As government investigators told the story, a former U.S. Customs agent, Tommy Lynn Denley, cooked up a scheme to topple the regime of leftist Lt. Col. Desi Bouterse. But in the course of recruiting, seeking financial backing, and buying munitions for the coup, Denley made so many waves that he picked up almost as many federal infiltrators as genuine recruits before the group made its move. Indeed, he couldn’t have moved at all without the federal stingers, who had by then promised to put up the money and an airplane. Most of the group were arrested on the tarmac, just before boarding the DC-3. All 14 have pleaded guilty to various federal charges and await sentencing.
It was the third such plot foiled in the area in five years; earlier, a band of white supremacists were caught planning the takeover of Dominica (the first Bayou of Pigs) and rebel Haitians failed in a bid to unseat Jean-Claude (Baby Doc) Duvalier.
Such harum-scarum schemes are the antithesis of the style approved in Washington, and it may be a tribute to that matter-of-fact approach that the contra supply operation lasted as long as it did: nearly two years of as many as six flights a day, under the supervision of a much-respected ex-CIA agent known as Max Gómez.
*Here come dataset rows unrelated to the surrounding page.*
-- ==== Sys2Proof/Safety.lean ====
section
/-! DEFINITION. What counts as a safe run, in the terms the statements use: the bounded storage, the
reachable-state invariants of `10_state.md` R29, the host's duties of `44_interfaces.md` R215, and the
measurement sequence `M(S)` of a byte stream (`41_frame_parser.md` R144). -/

namespace Sys2Proof.Machine

/-- The canonical form of the block's storage (INV1 of R29, R20): the buffer within its capacity, the cursor
within the buffer, at most 22 packet slots. The block has no address space (R50, R59), so this, not a list of
addressed cells, is its memory. -/
def Memory.wf (s : State) : Bool :=
  decide (s.cur ≤ s.buf.length) && decide (s.buf.length ≤ s.cap) && decide (s.pktLen ≤ pktSize)

/-- The reachable-state invariants of R29, with the premise on the capacity (R262) and the defined state codes
(R87). -/
structure Invariants (s : State) : Prop where
  /-- R262: the capacity premise -/
  cap_ok : 22 ≤ s.cap
  /-- INV1 and the range of `pkt_len` -/
  storage : Memory.wf s = true
  /-- R80, R87: the state code is one of the five defined ones -/
  code : s.st.toNat ≤ 4
  /-- INV2 -/
  scanStart : s.st = stScanStart → s.cur = 0 ∧ s.pktLen = 0
  /-- INV3 -/
  scanPayload : s.st = stScanPayload → 1 ≤ s.pktLen ∧ s.pktLen = s.cur ∧ s.cur ≤ 21
  /-- INV4 -/
  complete : s.st = stValidating ∨ s.st = stEmitting → s.pktLen = 22 ∧ s.cur = 22 ∧ 22 ≤ s.buf.length
  /-- INV5: the candidate is the head of the buffer -/
  candidate : s.st = stScanPayload ∨ s.st = stValidating ∨ s.st = stEmitting → s.pkt = s.buf.take s.pktLen
  /-- INV3 and R71: a candidate begins with the marker -/
  marker : s.st = stScanPayload ∨ s.st = stValidating ∨ s.st = stEmitting → s.pkt[0]? = some startMarker
  /-- INV6 -/
  emitting : s.st = stEmitting → (packetOf s.pkt).map validPacket = some true
  /-- INV7 and INV8: the two kinds of state between calls -/
  idle : s.cont = false →
    (s.st = stResetting ∧ s.buf = [] ∧ s.cur = 0) ∨
      ((s.st = stScanStart ∨ s.st = stScanPayload) ∧ s.cur = s.buf.length)

/-- The operations the host may issue while no PARSE is running: its command port and its own source and sink
(R215, R262; the frame-buffer, packet and validator operations are internal). -/
def Instr.hostPort : Instr → Bool
  | .reset | .parse | .sinkSize | .hostFeed _ => true
  | _ => false

/-- The operations the host may issue at any time, also during a PARSE (R215). -/
def Instr.hostAnytime : Instr → Bool
  | .sinkSize | .hostFeed _ => true
  | _ => false

/-- An act that keeps the host's duties (R215, R216, R268). -/
def Event.dutiful : Event → Bool
  | .call w =>
    match decode (.op5 w) with
    | .ok i => Instr.hostPort i
    | .error _ => false
  | .inside w =>
    match decode (.op5 w) with
    | .ok i => Instr.hostAnytime i
    | .error _ => false
  | .enter => true
  | .pass => true
  | .nested _ _ => false

/-- Every act still to come keeps the host's duties. -/
def State.dutiful (s : State) : Bool := s.script.all Event.dutiful

/-- The bytes that an act gives to the source: HOST_FEED's (R214). -/
def Event.fed : Event → List Byte
  | .call w | .inside w =>
    match decode (.op5 w) with
    | .ok (.hostFeed bytes) => bytes
    | _ => []
  | .enter | .pass | .nested _ _ => []

/-- An act that issues RESET where it completes (R260). -/
def Event.resets : Event → Bool
  | .call w | .inside w => decide (decode (.op5 w) = .ok .reset)
  | .enter | .pass | .nested _ _ => false

/-- The bytes that an instruction adds at the tail of the buffer, if it completes: BUF_PUSH's byte where there is
room (R100), and the bytes that a refill moves (R106, R140); no other instruction adds any (R52). -/
def bytesAdded (s : State) : Instr → List Byte
  | .bufPush b => if s.buf.length < s.cap then [b] else []
  | .bufRefill | .parse => s.src.take (s.cap - s.buf.length)
  | .reset | .srcIsEmpty | .srcNextByte | .sinkAdd _ _ | .sinkSize | .hostFeed _ => []
  | .bufPopFront | .bufPeekAt _ | .bufNext | .bufLen | .bufIsScanExhausted => []
  | .pktClear | .pktAppend _ | .pktIndexByte | .pktSpeed | .decAngle _ | .decDist _ | .decMeasurements => []
  | .valIndex | .valChecksum | .valVerdict => []
  | .fsmResetting | .fsmStartPause | .fsmStartHit | .fsmStartDrop | .fsmPayloadPause | .fsmPayloadTake => []
  | .fsmValidateFail | .fsmValidatePass | .fsmEmit => []

/-- The measurements of a byte stream, and the bytes left over as a partial candidate: `M(S)` of R144, written
over the whole stream at once, with no buffer, no cursor and no state machine. At each `0xFA` the 22-byte window
that starts there is tried: a valid one delivers its four measurements and is skipped whole (`skip` counts the
bytes still to skip); an invalid one loses its first byte; one that the stream is too short for is left over. -/
def streamScan : Nat → List Byte → List Meas × List Byte
  | _, [] => ([], [])
  | skip + 1, _ :: rest => streamScan skip rest
  | 0, b :: rest =>
    if b = startMarker then
      match packetOf ((b :: rest).take 22) with
      | none => ([], b :: rest)
      | some p =>
        if validPacket p then
          (measurementsOf p ++ (streamScan 21 rest).1, (streamScan 21 rest).2)
        else streamScan 0 rest
    else streamScan 0 rest

/-- `M(S)` (R144). -/
def measurementsIn (stream : List Byte) : List Meas := (streamScan 0 stream).1

/-- What of a stream is left over: empty, or a partial candidate (R142, R269). -/
def leftover (stream : List Byte) : List Byte := (streamScan 0 stream).2

/-- The 22-byte window of a stream at an offset passes the validator (R148). -/
def windowValid (stream : List Byte) (i : Nat) : Bool :=
  match packetOf ((stream.drop i).take 22) with
  | some p => validPacket p
  | none => false

/-- `n` micro-steps in a row (R130), with no act of the host between them. -/
def microSteps : Nat → State → Out
  | 0, s => .next s
  | n + 1, s =>
    match microStep s with
    | .next t => microSteps n t
    | .fault f => .fault f
    | .refused r => .refused r

/-- What an outcome's next state is, if it has one. -/
def nextOf : Out → Option State
  | .next s => some s
  | .fault _ => none
  | .refused _ => none

/-- The fault an outcome is, if it is one. -/
def faultOf : Out → Option Fault
  | .next _ => none
  | .fault f => some f
  | .refused _ => none

/-- The refusal an outcome is, if it is one. -/
def refusedOf : Out → Option Refusal
  | .next _ => none
  | .fault _ => none
  | .refused r => some r

end Sys2Proof.Machine
end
But in the long run, as Hasenfus told NEWSWEEK in an interview last week, “we got careless. We got supercareless.”
In the mercenary community, the pros clucked disdainfully at the litter of calling cards, mission logs, and other telltale evidence found in the plane that finally got shot down.
Gone geese: That, too, is part of the mercenary pattern, however; the best of them make mistakes, grow old, get caught in disasters. The legendary “Mad Mike” Hoare, a Britisher who led the “wild geese” in the African wars of independence in the 1960s, ended his career in a desperate fiasco trying to take over the Seychelles archipelago in the Indian Ocean. Disguised as a rugby fan club, he and his beery band were caught in an airport security check with guns in a false-bottomed suitcase.
And even when the professional help is competent, plotters don’t always find sympathy. Two years ago retired Army Col. Charles A. Beckwith, the Delta Force commander of the ill-fated Desert One mission to rescue U.S. hostages from Iran, was approached by a group that wanted him to assassinate the president of Honduras. Instead, Beckwith went to the Feds with the story. At least two of the plotters have been convicted and sent to prison; others are awaiting trial.
The trouble with mercenaries, complains one old Washington pro, “is that they frequently become uncontrollable.”
Fanshaw, the former legionnaire, prides himself on his professionalism and reliability: just hours after his drinking bout in the Dayton hotel, he met Coppola again, clear-eyed and coherent, just as he had promised. His story was full of circumstantial detail, but it was a tale of drifting, loss, and dependency.
As he told it, he had been a Benzedrine addict in his youth, tried to defect to the Soviet Union, and served time in a state mental hospital. He had been in the Army and the Marines, and had spent 13 years in the legion. But he was kicked out of the Marines because of his past and ultimately deserted the legion. As a mercenary, he said, he fought in El Salvador and participated in several abortive schemes; he had to sell his legion uniform and medals to collectors, and he was reduced to working as a strikebreaker for West Virginia coal companies to make ends meet. Now he’ll take any job: “I don’t know right from wrong. I’d just as soon work for Kaddafi as Reagan.”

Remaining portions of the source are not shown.